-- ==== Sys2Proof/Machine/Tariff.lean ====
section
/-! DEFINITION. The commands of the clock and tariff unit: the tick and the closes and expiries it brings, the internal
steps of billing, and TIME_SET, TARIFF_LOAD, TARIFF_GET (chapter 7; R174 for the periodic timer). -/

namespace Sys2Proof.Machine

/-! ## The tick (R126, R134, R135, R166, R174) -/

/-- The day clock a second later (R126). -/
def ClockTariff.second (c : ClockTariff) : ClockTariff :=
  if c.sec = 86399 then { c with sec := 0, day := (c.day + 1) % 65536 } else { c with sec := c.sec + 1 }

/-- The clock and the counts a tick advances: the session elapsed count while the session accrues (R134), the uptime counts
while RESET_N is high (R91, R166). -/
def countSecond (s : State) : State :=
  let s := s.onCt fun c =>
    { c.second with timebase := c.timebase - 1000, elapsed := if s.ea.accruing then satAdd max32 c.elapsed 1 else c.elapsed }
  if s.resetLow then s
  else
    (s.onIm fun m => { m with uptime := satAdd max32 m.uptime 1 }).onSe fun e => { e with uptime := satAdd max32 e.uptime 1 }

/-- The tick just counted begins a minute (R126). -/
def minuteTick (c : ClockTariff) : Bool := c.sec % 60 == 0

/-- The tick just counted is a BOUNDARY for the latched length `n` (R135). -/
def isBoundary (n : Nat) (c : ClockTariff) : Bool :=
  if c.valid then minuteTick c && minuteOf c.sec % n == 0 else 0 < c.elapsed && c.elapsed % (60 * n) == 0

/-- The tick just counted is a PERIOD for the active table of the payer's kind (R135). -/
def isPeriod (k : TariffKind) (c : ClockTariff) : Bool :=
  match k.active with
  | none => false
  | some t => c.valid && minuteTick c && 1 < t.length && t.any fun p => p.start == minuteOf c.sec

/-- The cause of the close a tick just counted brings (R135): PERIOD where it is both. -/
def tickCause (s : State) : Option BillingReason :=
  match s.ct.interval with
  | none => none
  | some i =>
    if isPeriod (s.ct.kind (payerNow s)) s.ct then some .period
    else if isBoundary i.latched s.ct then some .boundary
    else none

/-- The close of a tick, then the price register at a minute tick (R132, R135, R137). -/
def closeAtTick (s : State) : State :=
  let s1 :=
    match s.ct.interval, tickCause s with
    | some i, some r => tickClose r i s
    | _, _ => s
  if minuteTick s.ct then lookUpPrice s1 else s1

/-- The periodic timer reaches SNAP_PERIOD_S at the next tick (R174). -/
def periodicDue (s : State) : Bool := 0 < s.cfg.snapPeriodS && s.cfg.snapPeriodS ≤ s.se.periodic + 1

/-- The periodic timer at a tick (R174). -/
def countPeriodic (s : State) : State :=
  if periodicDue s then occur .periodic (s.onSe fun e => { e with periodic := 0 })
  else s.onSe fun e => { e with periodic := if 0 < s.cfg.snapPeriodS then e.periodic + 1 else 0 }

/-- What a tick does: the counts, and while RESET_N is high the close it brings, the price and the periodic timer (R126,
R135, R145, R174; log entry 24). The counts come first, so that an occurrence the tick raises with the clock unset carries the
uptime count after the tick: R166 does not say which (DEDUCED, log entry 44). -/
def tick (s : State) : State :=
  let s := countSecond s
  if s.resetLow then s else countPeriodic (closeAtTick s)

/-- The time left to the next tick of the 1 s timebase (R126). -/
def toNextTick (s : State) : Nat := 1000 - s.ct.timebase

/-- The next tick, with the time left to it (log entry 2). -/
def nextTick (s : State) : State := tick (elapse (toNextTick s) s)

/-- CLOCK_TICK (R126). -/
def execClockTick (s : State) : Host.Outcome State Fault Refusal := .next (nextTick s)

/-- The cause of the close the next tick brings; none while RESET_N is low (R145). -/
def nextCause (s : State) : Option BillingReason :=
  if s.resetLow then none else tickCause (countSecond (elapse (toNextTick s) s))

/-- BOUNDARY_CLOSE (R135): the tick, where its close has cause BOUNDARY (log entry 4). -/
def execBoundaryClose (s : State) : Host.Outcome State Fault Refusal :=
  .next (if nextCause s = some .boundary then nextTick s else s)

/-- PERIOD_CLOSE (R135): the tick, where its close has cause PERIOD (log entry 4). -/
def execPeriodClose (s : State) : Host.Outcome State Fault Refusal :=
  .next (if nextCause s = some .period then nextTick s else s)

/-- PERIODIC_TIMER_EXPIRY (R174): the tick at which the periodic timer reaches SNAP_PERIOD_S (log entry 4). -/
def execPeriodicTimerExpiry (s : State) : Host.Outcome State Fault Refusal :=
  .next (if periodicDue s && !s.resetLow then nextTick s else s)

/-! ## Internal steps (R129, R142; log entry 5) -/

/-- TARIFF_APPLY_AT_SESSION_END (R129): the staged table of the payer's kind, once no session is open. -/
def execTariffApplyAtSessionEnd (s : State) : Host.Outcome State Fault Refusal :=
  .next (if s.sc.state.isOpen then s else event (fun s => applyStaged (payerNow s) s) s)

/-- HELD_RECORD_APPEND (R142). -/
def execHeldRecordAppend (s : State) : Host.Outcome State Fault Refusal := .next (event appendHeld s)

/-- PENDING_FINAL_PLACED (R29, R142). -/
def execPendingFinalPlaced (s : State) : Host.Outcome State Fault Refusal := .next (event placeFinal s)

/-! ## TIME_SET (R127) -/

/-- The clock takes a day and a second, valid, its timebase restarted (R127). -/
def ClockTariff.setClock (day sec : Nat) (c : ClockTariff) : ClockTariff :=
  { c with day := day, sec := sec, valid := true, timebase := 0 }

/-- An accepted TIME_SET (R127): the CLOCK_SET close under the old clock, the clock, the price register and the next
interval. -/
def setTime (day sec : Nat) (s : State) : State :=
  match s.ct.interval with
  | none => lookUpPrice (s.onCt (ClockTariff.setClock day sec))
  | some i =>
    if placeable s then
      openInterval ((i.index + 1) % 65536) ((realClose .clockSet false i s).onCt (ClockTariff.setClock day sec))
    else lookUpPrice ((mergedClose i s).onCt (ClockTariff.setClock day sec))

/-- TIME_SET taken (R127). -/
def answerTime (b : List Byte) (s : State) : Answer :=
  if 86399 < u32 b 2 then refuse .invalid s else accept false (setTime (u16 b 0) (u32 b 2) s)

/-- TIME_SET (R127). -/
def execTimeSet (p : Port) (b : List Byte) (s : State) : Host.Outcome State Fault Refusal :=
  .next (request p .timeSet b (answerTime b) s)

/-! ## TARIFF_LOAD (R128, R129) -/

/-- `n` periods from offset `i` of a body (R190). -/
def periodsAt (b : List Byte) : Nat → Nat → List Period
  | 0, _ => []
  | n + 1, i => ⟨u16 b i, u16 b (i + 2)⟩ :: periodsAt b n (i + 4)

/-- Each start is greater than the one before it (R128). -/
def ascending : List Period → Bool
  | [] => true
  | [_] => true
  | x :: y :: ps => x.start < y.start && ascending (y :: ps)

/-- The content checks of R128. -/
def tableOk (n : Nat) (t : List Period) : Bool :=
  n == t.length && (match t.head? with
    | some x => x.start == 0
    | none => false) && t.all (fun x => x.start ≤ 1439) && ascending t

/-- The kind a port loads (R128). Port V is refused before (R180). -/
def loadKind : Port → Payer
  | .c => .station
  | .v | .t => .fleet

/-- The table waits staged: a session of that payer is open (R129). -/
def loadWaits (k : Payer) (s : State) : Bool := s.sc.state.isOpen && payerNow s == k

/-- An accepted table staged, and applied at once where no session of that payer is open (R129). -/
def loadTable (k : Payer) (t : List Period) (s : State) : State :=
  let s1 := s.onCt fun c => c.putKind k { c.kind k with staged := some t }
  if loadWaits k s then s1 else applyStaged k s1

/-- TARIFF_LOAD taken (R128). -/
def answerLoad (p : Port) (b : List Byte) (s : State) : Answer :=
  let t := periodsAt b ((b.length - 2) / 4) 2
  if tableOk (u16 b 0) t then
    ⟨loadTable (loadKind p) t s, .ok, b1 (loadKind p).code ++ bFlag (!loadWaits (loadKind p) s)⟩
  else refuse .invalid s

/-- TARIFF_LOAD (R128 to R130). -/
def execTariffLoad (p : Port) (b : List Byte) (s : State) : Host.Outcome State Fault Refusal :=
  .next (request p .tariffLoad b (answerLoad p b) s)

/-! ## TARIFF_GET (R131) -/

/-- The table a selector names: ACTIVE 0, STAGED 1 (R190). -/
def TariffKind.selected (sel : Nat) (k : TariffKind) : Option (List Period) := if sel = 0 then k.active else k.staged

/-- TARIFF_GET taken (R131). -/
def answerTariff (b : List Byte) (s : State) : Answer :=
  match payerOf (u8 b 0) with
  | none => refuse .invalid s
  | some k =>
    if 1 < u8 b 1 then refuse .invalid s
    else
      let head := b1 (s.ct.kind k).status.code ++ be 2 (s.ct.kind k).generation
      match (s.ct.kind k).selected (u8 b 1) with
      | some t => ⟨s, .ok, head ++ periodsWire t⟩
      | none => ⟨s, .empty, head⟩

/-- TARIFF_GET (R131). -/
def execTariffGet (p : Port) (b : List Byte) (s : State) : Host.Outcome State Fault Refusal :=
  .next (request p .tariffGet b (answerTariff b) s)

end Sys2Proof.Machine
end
--------------------
Copy the stretch of the records above that runs from the line with "def ClockTariff.second (c" through the line with "let s := s.onCt fun c =>". Both end lines belong in the copy, and nothing else does.

def ClockTariff.second (c : ClockTariff) : ClockTariff :=
  if c.sec = 86399 then { c with sec := 0, day := (c.day + 1) % 65536 } else { c with sec := c.sec + 1 }

/-- The clock and the counts a tick advances: the session elapsed count while the session accrues (R134), the uptime counts
while RESET_N is high (R91, R166). -/
def countSecond (s : State) : State :=
  let s := s.onCt fun c =>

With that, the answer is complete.